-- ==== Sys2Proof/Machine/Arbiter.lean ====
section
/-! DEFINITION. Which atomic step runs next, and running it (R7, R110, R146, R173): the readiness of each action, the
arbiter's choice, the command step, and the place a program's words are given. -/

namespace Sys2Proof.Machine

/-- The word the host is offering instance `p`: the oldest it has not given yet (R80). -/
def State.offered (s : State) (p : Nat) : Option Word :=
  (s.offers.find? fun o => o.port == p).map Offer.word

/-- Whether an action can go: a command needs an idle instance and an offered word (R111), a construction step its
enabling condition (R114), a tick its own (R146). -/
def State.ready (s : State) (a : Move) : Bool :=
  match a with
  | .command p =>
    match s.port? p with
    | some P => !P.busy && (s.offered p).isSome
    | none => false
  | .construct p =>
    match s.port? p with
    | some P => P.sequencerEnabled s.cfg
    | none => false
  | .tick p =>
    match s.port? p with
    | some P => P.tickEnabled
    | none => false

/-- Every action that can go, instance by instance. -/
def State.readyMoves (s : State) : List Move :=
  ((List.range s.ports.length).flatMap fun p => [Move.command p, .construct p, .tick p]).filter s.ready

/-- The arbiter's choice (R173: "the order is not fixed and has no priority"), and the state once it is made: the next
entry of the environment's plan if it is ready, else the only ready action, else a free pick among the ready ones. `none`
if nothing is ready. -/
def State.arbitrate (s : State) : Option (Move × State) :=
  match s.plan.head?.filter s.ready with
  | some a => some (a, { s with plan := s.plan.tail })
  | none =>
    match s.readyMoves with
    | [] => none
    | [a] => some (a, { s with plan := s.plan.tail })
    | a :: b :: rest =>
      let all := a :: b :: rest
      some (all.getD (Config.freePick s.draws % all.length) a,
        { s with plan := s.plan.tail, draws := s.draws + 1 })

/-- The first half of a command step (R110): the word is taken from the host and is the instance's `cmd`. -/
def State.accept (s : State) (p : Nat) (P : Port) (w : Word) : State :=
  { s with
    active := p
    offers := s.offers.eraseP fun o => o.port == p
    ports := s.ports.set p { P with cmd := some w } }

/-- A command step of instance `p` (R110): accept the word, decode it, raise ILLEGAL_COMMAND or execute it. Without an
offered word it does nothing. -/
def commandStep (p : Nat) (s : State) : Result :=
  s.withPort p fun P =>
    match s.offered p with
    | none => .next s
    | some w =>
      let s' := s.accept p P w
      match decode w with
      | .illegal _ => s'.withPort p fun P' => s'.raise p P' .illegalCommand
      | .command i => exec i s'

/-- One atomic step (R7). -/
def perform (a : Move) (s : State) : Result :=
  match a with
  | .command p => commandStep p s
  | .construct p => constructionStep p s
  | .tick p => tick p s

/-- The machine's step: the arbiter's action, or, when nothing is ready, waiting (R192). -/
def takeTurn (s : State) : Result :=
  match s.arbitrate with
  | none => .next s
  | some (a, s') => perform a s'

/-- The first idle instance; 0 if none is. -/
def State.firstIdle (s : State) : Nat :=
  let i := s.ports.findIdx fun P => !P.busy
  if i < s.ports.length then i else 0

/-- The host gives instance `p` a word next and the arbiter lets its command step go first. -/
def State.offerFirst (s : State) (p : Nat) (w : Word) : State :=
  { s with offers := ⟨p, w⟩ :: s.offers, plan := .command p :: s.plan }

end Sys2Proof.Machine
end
————————
Task to complete: An exact, complete copy of the records is the expected answer.

Answer space:
-- ==== Sys2Proof/Machine/Arbiter.lean ====
section
/-! DEFINITION. Which atomic step runs next, and running it (R7, R110, R146, R173): the readiness of each action, the
arbiter's choice, the command step, and the place a program's words are given. -/

namespace Sys2Proof.Machine

/-- The word the host is offering instance `p`: the oldest it has not given yet (R80). -/
def State.offered (s : State) (p : Nat) : Option Word :=
  (s.offers.find? fun o => o.port == p).map Offer.word

/-- Whether an action can go: a command needs an idle instance and an offered word (R111), a construction step its
enabling condition (R114), a tick its own (R146). -/
def State.ready (s : State) (a : Move) : Bool :=
  match a with
  | .command p =>
    match s.port? p with
    | some P => !P.busy && (s.offered p).isSome
    | none => false
  | .construct p =>
    match s.port? p with
    | some P => P.sequencerEnabled s.cfg
    | none => false
  | .tick p =>
    match s.port? p with
    | some P => P.tickEnabled
    | none => false

/-- Every action that can go, instance by instance. -/
def State.readyMoves (s : State) : List Move :=
  ((List.range s.ports.length).flatMap fun p => [Move.command p, .construct p, .tick p]).filter s.ready

/-- The arbiter's choice (R173: "the order is not fixed and has no priority"), and the state once it is made: the next
entry of the environment's plan if it is ready, else the only ready action, else a free pick among the ready ones. `none`
if nothing is ready. -/
def State.arbitrate (s : State) : Option (Move × State) :=
  match s.plan.head?.filter s.ready with
  | some a => some (a, { s with plan := s.plan.tail })
  | none =>
    match s.readyMoves with
    | [] => none
    | [a] => some (a, { s with plan := s.plan.tail })
    | a :: b :: rest =>
      let all := a :: b :: rest
      some (all.getD (Config.freePick s.draws % all.length) a,
        { s with plan := s.plan.tail, draws := s.draws + 1 })

/-- The first half of a command step (R110): the word is taken from the host and is the instance's `cmd`. -/
def State.accept (s : State) (p : Nat) (P : Port) (w : Word) : State :=
  { s with
    active := p
    offers := s.offers.eraseP fun o => o.port == p
    ports := s.ports.set p { P with cmd := some w } }

/-- A command step of instance `p` (R110): accept the word, decode it, raise ILLEGAL_COMMAND or execute it. Without an
offered word it does nothing. -/
def commandStep (p : Nat) (s : State) : Result :=
  s.withPort p fun P =>
    match s.offered p with
    | none => .next s
    | some w =>
      let s' := s.accept p P w
      match decode w with
      | .illegal _ => s'.withPort p fun P' => s'.raise p P' .illegalCommand
      | .command i => exec i s'

/-- One atomic step (R7). -/
def perform (a : Move) (s : State) : Result :=
  match a with
  | .command p => commandStep p s
  | .construct p => constructionStep p s
  | .tick p => tick p s

/-- The machine's step: the arbiter's action, or, when nothing is ready, waiting (R192). -/
def takeTurn (s : State) : Result :=
  match s.arbitrate with
  | none => .next s
  | some (a, s') => perform a s'

/-- The first idle instance; 0 if none is. -/
def State.firstIdle (s : State) : Nat :=
  let i := s.ports.findIdx fun P => !P.busy
  if i < s.ports.length then i else 0

/-- The host gives instance `p` a word next and the arbiter lets its command step go first. -/
def State.offerFirst (s : State) (p : Nat) (w : Word) : State :=
  { s with offers := ⟨p, w⟩ :: s.offers, plan := .command p :: s.plan }

end Sys2Proof.Machine
end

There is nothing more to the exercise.